> Problem to work on: Could you find every line in the entries below that holds the word "kbdLf" and copy it?

----- Excerpted data

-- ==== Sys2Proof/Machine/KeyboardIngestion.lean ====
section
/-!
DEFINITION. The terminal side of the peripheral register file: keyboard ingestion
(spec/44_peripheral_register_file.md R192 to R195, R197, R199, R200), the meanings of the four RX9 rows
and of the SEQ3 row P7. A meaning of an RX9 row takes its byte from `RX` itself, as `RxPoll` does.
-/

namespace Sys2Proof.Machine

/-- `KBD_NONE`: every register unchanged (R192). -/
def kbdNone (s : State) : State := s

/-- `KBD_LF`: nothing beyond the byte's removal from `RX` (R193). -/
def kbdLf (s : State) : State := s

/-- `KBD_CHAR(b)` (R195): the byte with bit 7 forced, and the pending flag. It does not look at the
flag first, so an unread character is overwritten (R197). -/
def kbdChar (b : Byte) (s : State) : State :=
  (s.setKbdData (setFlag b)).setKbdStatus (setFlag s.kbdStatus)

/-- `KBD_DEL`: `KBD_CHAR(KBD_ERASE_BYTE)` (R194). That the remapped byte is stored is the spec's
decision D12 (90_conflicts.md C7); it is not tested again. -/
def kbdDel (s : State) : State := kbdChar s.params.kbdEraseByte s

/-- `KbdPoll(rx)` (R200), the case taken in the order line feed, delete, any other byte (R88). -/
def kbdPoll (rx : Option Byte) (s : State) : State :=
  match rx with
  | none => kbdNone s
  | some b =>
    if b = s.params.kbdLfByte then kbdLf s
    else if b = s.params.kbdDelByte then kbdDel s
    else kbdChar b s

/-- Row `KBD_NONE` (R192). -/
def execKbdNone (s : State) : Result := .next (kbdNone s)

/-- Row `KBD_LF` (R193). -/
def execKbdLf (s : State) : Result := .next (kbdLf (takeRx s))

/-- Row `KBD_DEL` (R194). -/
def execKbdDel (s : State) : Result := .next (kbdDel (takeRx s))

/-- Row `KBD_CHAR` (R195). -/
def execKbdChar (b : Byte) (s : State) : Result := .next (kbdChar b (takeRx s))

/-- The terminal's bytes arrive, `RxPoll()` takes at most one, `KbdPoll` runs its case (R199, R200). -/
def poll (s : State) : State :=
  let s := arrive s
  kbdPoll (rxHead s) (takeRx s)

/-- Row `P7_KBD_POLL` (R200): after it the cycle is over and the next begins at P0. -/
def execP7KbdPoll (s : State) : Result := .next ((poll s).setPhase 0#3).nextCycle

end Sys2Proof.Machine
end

----------
----- Excerpted data

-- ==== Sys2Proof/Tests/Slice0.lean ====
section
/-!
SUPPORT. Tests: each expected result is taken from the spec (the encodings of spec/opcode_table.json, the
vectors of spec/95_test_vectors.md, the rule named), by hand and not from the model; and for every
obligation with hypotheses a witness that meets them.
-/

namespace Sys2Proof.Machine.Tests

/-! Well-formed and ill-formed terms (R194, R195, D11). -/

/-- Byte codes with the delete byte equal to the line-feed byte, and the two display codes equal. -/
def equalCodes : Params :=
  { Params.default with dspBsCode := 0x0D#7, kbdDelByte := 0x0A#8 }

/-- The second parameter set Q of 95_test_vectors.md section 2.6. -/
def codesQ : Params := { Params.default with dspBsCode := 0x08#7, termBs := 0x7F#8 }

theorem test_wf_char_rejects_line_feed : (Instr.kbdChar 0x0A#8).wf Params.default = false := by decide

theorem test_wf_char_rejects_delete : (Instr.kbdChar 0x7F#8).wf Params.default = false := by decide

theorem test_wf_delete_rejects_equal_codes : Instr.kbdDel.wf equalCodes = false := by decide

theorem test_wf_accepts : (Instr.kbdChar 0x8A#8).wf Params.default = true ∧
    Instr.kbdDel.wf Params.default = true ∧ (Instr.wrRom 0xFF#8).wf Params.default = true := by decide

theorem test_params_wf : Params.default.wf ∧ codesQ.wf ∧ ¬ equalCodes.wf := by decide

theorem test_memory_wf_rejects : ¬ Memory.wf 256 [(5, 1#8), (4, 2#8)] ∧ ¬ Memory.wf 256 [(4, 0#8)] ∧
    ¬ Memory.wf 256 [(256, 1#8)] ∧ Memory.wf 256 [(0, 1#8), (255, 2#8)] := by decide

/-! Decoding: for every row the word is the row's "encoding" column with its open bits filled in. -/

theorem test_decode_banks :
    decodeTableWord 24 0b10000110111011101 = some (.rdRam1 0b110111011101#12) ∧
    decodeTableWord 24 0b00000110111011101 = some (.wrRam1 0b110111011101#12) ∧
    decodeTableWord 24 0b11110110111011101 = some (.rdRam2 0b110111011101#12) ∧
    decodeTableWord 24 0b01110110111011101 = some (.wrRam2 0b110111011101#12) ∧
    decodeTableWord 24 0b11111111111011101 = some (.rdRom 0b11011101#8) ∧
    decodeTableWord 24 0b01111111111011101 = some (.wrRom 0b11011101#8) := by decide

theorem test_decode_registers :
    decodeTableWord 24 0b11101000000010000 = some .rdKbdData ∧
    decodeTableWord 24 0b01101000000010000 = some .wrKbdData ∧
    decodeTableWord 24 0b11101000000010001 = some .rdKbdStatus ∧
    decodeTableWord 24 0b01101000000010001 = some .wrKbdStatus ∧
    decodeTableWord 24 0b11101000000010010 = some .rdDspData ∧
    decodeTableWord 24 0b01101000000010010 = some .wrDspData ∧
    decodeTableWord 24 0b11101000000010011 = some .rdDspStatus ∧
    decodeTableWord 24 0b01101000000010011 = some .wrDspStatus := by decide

----------

> Response for this exercise:
def kbdLf (s : State) : State := s
    if b = s.params.kbdLfByte then kbdLf s
def execKbdLf (s : State) : Result := .next (kbdLf (takeRx s))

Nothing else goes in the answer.